Chiara Martegiani: «Che mi prenda un fulmine»
Questo articolo è pubblicato sul n. 8 di Vanity Fair, in edicola fino al 26 febbraio
È quasi sempre bello se dal buio arriva il giorno: «Sto guidando di fronte alle Terme di Caracalla, il cielo è molto scuro e a breve pioverà. A un tratto non vedo più niente, entro in un fascio di luce e pochi secondi dopo avverto una botta tremenda. Il tettuccio della macchina implode, il clacson non funziona più, il motore fuma. Intorno a me si è creato un piccolo capannello. La gente dice: “È viva, è viva”. Qualcuno mi chiede: “Si sente bene?”. Il traffico si blocca. Un paio di curiosi scattano fotografie». Nella biografia di Chiara Martegiani ci sono lampi, saette, piccoli miracoli e domande senza risposte: «Essere stata colpita da un fulmine e poterlo raccontare lo ascrivo alla divina provvidenza?». Con un genetliaco che spesso la vede brindare con se stessa «compio gli anni il 12 agosto e credo che compleanno più triste non esista: non c’è mai nessuno. L’unica volta che mi hanno organizzato un ricevimento a sorpresa, a Pantelleria, per i miei 30, non sbarcò per le condizioni del mare un solo essere umano» e l’ironia come compagna di viaggio «sarebbe difficile fare il mio mestiere senza saper ridere delle sue pause infinite, prenda me: faccio più o meno un film ogni dieci anni» Martegiani, premio Biraghi per Ride di Valerio Mastandrea, in marcia, è stata spesso: «Los Angeles, Londra, Barcellona, Villa Verucchio. Scelga lei».
La meta meno esotica.
«Cinquemila persone appoggiate a due passi da Rimini. Il luogo in cui i miei si insediarono dopo essersi conosciuti in Abruzzo, sui banchi dell’università. Dentisti, entrambi».

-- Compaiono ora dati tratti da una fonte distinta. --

-- ==== Sys2Proof/Machine/Memory.lean ====
section
/-! DEFINITION. Commands of working memory, the update and PASS (Memory, flash and firmware update). -/

namespace Sys2Proof.Machine

open State

/-- The scrubber reads the next word (R470). -/
def execScrubRead (s : State) : Res := .next (if s.working then s.scrubRead else s)

/-- A write of MEM_INJ (R471). -/
def execMemInjWrite (acc : Accessor) (v : Nat) (s : State) : Res := .next (s.guardedValue acc Obj.memInj v applyMemInj)

/-- A stored word suffers an upset in one or more symbols (R467): the pattern inverts bits of its 144. -/
def execMemorySymbolError (word : BitVec 22) (errs : BitVec 144) (s : State) : Res :=
  .next (s.setWordErr word.toNat (Nat.xor (s.wordErr word.toNat) errs.toNat))

/-- A write of UPD_DATA (R478, R479): a refused offer leaves its reason, or its conflict. -/
def execUpdDataWrite (acc : Accessor) (d : Bytes) (s : State) : Res :=
  let t := s.guardedWrite acc Obj.updData d (applyUpdData d)
  let served := s.running && s.accPresent acc && s.writeTests acc Obj.updData d.length == 0
  .next (if served ∧ s.og Obj.updTarget = 1 then
    match applyUpdData d s with
    | .ok _ => t
    | .error _ => t.updRefused (rd d 0 4) (d.drop 4)
    else t)

/-- The last chunk is stored and STAGING programmed (R473, R477). -/
def execStagingProgrammed (failed : Bool) (s : State) : Res := .next (if s.working then s.stagingDone failed else s)

/-- Verification completes (R473, R475, R476, R477); `bad` are the parts of STAGING that the flash's own code could not correct: 0 the
header, i + 1 block i. -/
def execUpdVerifyDone (bad : List Nat) (s : State) : Res := .next (if s.working then s.verifyDone bad else s)

/-- UPD_CMD code 0x03 (R485): a software reset, refused in a cell that is admitted and not fenced and in an active HEAD
that modulates. -/
def applyUpdRestart (s : State) : Except Nat State :=
  if s.isCell && s.ring.node.admitted && !s.fencedSelf then .error 6
  else if s.activeHead && (s.og (Obj.modMode 0) != 0 || s.og (Obj.modMode 1) != 0) then .error 6
  else .ok (s.resetPart 4 0)

/-- A write of UPD_CMD (R477, R485, R486). -/
def applyUpdCmdAll (v : Nat) (s : State) : Except Nat State := if v = 3 then applyUpdRestart s else applyUpdCmd v s

/-- UPD_CMD 0x02 (R477). -/
def execUpdCmdArm (acc : Accessor) (s : State) : Res := .next (s.guardedValue acc Obj.updCmd 2 applyUpdCmdAll)

/-- UPD_CMD 0x03 (R485). -/
def execUpdCmdRestart (acc : Accessor) (s : State) : Res := .next (s.guardedValue acc Obj.updCmd 3 applyUpdCmdAll)

/-- UPD_CMD 0x04 (R486). -/
def execUpdCmdConfirm (acc : Accessor) (s : State) : Res := .next (s.guardedValue acc Obj.updCmd 4 applyUpdCmdAll)

/-- UPD_CMD 0x05 (R477). -/
def execUpdCmdAbort (acc : Accessor) (s : State) : Res := .next (s.guardedValue acc Obj.updCmd 5 applyUpdCmdAll)

/-- A write of PASS_CMD (R481). -/
def execPassCmd (acc : Accessor) (mask : Nat) (s : State) : Res := .next (s.guardedValue acc Obj.passCmd mask applyPassCmd)

/-- A numbered CELL receives a PASS CHUNK (R480 to R483). -/
def execPassChunk (port : Nat) (frame : Bytes) (fend : FrameEnd) (s : State) : Res :=
  .next (s.rxTyped port frame fend 0x40 true (fun r s =>
    let h := PassHdr.read r.pl
    if !s.cellOn ∨ s.ring.node.caddr = 0 ∨ !s.addressed r.hdr ∨ r.pl.length < 17 ∨ h.kind ≠ 2 then s
    else s.passChunk port r.hdr.src h (r.pl.drop 16)))

/-- A sender receives a PASS ACK (R482). -/
def execPassAck (port : Nat) (frame : Bytes) (fend : FrameEnd) (s : State) : Res :=
  .next (s.rxTyped port frame fend 0x40 true (fun r s =>
    let h := PassHdr.read r.pl
    if !s.addressed r.hdr ∨ r.pl.length < 16 ∨ h.kind ≠ 3 then s
    else if s.isCell then s.passAck port h
    else if s.activeHead then s.passAck (2 * s.ringOfPort port + (if port = s.ringOfPort port then 0 else 1)) h
    else s))

/-- A CELL receives a PASS ABORT (R483). -/
def execPassAbort (port : Nat) (frame : Bytes) (fend : FrameEnd) (s : State) : Res :=
  .next (s.rxTyped port frame fend 0x40 true (fun r s =>
    let h := PassHdr.read r.pl
    if !s.cellOn ∨ s.ring.node.caddr = 0 ∨ !s.addressed r.hdr ∨ r.pl.length < 16 ∨ h.kind ≠ 4 then s
    else s.passAborted port h))

/-- A sender's ACK has not advanced for 8 CUEs (R482): of a CELL by its port, of an active HEAD by its ring and end. -/
def execPassResend (port : Nat) (far : Bool) (s : State) : Res :=
  .next (if s.cellOn then s.passResend port
    else if s.activeHead then s.passResend (2 * s.ringOfPort port + (if far then 1 else 0))
    else s)

end Sys2Proof.Machine
end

Sarebbe stato il suo destino?
«Avrebbero voluto seguissi le loro orme, ma l’ha fatto solo mio fratello. Da bambina passavo le giornate nel loro studio, gli passavo gli strumenti, ascoltavo le lamentele dei pazienti e osservavo gli sguardi un po’ storditi dei sopravvissuti riemersi dopo una lunga seduta. Tutta sdentata, ero tra loro. Ho usato il ciuccio, vergognosamente, fino ai 9 anni. Per rimediare al disastro mi misero una griglia in bocca. Forse a dissuadermi fu l’esperienza personale».
Cosa avrebbe voluto fare da grande?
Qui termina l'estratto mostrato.